*BRIEF*.
Word for word, transcribe the data below from the line with "start from -/" to the line with "written := Vector.replicate 13 true", keeping both of those lines.
______
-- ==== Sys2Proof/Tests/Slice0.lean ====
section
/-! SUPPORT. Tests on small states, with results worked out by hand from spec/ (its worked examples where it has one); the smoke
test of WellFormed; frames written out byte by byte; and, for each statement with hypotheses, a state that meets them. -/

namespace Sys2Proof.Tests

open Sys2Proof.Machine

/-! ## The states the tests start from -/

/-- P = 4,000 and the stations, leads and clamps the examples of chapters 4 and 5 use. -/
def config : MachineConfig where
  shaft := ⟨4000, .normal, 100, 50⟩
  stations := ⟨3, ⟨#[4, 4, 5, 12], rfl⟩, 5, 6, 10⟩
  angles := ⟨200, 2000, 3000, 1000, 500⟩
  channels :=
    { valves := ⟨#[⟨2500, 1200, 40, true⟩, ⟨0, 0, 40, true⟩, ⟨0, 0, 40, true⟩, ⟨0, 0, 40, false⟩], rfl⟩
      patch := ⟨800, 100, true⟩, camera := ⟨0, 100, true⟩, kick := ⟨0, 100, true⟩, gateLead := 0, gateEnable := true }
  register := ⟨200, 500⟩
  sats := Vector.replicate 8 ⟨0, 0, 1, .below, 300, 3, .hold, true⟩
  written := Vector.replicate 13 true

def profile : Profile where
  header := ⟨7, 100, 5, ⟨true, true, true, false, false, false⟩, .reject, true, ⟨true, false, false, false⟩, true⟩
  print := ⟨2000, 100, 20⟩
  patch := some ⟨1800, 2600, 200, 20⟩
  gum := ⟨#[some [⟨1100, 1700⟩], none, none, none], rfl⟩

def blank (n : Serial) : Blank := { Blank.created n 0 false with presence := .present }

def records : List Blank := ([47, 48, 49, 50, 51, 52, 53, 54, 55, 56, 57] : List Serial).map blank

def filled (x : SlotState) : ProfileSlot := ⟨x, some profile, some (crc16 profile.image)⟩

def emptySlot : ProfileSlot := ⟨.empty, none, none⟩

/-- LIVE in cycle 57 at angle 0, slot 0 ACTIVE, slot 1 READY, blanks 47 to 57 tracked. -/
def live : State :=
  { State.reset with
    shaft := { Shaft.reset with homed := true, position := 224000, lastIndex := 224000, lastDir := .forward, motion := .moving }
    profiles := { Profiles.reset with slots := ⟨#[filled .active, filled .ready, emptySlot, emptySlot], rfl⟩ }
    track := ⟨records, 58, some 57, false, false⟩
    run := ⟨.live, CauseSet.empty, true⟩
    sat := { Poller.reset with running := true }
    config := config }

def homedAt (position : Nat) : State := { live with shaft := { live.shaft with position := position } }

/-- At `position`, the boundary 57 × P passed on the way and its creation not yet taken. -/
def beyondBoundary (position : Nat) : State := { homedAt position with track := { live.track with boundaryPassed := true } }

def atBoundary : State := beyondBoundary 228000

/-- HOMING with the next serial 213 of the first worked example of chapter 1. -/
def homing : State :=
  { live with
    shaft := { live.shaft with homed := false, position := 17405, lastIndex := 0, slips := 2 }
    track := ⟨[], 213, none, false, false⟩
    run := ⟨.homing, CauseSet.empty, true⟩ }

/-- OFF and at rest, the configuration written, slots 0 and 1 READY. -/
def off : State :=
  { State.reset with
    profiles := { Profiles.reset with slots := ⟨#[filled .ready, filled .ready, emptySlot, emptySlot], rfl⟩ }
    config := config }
______
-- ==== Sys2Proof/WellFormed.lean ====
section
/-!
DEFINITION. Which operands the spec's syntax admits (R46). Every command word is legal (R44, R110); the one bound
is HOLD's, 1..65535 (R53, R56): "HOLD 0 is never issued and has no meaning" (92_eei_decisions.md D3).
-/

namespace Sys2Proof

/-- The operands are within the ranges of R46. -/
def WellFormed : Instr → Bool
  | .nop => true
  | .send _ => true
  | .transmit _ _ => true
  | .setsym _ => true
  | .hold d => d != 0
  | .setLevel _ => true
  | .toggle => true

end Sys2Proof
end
______
*PROBLEM SOLUTION*.
/-! ## The states the tests start from -/

/-- P = 4,000 and the stations, leads and clamps the examples of chapters 4 and 5 use. -/
def config : MachineConfig where
  shaft := ⟨4000, .normal, 100, 50⟩
  stations := ⟨3, ⟨#[4, 4, 5, 12], rfl⟩, 5, 6, 10⟩
  angles := ⟨200, 2000, 3000, 1000, 500⟩
  channels :=
    { valves := ⟨#[⟨2500, 1200, 40, true⟩, ⟨0, 0, 40, true⟩, ⟨0, 0, 40, true⟩, ⟨0, 0, 40, false⟩], rfl⟩
      patch := ⟨800, 100, true⟩, camera := ⟨0, 100, true⟩, kick := ⟨0, 100, true⟩, gateLead := 0, gateEnable := true }
  register := ⟨200, 500⟩
  sats := Vector.replicate 8 ⟨0, 0, 1, .below, 300, 3, .hold, true⟩
  written := Vector.replicate 13 true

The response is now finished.